INFORMATION SHOWN START

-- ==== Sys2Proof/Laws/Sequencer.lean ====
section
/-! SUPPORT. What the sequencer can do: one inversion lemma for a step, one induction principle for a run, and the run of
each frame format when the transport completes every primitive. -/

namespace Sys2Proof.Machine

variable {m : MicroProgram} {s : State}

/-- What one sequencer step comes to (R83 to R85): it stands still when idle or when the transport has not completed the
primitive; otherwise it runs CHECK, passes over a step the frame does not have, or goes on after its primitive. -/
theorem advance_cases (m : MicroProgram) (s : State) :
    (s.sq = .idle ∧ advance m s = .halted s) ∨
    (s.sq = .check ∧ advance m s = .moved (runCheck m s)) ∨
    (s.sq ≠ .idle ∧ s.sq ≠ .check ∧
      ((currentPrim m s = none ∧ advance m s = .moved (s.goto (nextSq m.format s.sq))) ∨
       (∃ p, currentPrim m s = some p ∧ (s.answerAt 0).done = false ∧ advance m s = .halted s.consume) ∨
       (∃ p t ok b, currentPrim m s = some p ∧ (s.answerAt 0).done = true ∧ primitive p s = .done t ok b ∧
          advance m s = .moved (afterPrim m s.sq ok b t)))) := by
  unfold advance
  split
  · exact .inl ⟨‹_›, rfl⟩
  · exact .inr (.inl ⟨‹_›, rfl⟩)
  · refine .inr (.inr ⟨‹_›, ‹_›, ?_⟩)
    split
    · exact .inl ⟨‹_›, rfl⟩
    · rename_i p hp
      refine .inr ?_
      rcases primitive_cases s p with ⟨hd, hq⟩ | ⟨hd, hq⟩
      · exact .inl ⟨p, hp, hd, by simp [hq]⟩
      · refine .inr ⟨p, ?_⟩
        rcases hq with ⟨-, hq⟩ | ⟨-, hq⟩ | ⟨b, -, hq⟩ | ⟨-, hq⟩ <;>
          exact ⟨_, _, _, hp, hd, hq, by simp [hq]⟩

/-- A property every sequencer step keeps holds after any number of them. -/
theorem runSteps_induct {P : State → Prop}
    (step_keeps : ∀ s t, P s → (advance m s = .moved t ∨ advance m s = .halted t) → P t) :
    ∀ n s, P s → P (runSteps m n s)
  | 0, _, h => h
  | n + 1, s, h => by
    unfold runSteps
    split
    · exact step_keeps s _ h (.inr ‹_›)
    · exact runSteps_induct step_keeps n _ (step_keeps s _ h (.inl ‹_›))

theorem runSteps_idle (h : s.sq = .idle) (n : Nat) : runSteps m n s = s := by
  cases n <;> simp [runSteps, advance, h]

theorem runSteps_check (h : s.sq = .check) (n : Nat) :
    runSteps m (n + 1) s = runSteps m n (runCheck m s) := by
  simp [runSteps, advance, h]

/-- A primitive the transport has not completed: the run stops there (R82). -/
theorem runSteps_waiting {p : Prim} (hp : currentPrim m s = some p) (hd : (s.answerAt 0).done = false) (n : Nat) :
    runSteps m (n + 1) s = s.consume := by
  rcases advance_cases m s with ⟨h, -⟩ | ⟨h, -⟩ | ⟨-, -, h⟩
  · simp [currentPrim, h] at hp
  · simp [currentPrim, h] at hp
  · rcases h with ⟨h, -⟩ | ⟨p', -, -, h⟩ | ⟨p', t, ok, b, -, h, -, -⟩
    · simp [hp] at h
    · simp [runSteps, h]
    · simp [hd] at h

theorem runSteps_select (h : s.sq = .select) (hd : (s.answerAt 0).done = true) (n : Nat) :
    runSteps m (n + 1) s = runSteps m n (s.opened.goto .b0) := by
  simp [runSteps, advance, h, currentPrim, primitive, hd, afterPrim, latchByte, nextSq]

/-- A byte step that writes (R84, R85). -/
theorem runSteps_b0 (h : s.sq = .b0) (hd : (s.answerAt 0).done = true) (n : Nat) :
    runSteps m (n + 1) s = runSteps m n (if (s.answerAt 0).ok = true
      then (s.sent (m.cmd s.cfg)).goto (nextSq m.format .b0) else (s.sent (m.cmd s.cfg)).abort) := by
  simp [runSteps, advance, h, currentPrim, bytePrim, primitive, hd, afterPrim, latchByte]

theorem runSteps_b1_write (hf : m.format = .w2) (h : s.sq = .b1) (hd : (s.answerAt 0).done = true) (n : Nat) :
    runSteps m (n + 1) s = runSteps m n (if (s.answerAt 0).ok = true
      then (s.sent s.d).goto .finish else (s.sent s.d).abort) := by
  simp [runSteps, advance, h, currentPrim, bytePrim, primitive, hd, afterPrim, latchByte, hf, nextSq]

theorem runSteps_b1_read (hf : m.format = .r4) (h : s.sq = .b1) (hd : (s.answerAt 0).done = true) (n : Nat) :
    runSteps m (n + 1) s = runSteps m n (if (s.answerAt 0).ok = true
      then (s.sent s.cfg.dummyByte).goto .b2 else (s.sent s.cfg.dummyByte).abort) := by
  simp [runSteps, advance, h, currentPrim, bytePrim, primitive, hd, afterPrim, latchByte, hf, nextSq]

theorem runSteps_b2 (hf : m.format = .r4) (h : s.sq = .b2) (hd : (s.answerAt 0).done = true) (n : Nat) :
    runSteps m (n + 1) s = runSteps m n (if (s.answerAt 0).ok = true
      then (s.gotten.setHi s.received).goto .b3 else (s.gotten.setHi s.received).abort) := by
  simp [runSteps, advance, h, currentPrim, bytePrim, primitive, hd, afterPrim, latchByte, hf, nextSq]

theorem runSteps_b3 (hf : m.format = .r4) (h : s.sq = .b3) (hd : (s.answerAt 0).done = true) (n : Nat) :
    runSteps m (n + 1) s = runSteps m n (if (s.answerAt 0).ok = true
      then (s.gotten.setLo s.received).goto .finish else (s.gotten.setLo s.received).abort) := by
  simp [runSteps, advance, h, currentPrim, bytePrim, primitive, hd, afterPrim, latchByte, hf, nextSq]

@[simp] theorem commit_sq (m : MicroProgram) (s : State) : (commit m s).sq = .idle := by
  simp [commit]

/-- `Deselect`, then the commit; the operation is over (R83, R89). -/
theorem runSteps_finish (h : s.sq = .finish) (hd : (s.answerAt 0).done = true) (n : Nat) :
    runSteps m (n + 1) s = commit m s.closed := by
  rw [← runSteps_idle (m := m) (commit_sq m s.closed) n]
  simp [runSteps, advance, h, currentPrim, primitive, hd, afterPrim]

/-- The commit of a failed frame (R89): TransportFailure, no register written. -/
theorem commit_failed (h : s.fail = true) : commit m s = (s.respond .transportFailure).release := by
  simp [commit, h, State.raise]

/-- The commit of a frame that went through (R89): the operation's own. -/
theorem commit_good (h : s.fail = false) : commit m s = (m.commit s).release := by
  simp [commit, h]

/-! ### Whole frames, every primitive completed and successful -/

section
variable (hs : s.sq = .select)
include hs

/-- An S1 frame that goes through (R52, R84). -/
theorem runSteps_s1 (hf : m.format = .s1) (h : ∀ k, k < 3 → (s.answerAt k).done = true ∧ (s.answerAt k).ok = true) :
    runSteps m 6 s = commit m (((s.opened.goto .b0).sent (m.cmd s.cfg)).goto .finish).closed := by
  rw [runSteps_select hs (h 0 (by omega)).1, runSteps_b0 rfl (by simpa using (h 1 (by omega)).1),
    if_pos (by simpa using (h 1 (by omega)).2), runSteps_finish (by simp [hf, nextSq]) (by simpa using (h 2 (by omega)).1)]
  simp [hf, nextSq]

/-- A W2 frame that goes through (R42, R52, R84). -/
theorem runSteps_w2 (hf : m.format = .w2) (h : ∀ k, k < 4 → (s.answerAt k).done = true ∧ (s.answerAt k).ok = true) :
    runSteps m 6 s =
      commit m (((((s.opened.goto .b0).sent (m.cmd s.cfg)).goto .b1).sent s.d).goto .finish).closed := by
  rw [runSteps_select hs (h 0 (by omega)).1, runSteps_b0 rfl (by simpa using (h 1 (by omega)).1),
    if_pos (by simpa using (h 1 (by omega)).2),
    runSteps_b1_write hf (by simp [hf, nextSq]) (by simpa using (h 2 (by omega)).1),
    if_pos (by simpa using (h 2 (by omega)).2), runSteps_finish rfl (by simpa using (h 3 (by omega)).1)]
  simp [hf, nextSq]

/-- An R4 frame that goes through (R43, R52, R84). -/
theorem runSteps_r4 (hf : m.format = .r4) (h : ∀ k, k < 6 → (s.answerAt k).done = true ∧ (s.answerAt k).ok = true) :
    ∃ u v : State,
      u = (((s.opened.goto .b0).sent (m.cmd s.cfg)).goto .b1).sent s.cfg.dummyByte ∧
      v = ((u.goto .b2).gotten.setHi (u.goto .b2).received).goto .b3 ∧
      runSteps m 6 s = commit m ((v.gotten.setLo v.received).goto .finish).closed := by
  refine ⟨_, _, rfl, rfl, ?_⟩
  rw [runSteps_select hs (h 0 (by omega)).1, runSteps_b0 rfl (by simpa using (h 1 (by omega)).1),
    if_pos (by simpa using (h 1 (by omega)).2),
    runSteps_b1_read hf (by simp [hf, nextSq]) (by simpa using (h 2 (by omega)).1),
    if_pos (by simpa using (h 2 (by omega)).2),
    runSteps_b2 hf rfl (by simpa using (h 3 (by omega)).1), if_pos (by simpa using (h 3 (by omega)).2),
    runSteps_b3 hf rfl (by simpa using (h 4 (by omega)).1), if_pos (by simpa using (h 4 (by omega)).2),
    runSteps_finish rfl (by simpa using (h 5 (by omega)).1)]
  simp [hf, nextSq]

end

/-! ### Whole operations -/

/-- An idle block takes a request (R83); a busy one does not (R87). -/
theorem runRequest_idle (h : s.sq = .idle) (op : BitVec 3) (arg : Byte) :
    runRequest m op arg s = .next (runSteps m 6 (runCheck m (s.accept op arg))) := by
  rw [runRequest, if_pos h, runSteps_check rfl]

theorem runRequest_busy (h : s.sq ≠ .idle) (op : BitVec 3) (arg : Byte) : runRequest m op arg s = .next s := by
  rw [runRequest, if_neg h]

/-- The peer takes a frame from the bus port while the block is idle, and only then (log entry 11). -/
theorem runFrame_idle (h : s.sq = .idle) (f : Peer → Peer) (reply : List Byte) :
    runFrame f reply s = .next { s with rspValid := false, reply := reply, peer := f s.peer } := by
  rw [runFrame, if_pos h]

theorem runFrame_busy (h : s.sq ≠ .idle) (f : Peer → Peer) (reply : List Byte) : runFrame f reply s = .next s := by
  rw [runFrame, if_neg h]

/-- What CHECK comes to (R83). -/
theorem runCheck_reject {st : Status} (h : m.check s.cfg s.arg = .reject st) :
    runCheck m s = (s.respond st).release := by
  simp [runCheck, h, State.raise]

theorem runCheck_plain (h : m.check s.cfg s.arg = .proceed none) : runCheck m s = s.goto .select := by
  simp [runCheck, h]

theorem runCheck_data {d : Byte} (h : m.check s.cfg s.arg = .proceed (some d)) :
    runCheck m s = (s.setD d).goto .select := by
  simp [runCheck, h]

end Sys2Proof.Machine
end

INFORMATION SHOWN END

» **EXERCISE**:
Above are the records; copy exactly the lines from the line with "runSteps_b1_read hf (by" through the line with "Whole operations -/", both included.

» **EXPECTED OUTPUT**:
    runSteps_b1_read hf (by simp [hf, nextSq]) (by simpa using (h 2 (by omega)).1),
    if_pos (by simpa using (h 2 (by omega)).2),
    runSteps_b2 hf rfl (by simpa using (h 3 (by omega)).1), if_pos (by simpa using (h 3 (by omega)).2),
    runSteps_b3 hf rfl (by simpa using (h 4 (by omega)).1), if_pos (by simpa using (h 4 (by omega)).2),
    runSteps_finish rfl (by simpa using (h 5 (by omega)).1)]
  simp [hf, nextSq]

end

/-! ### Whole operations -/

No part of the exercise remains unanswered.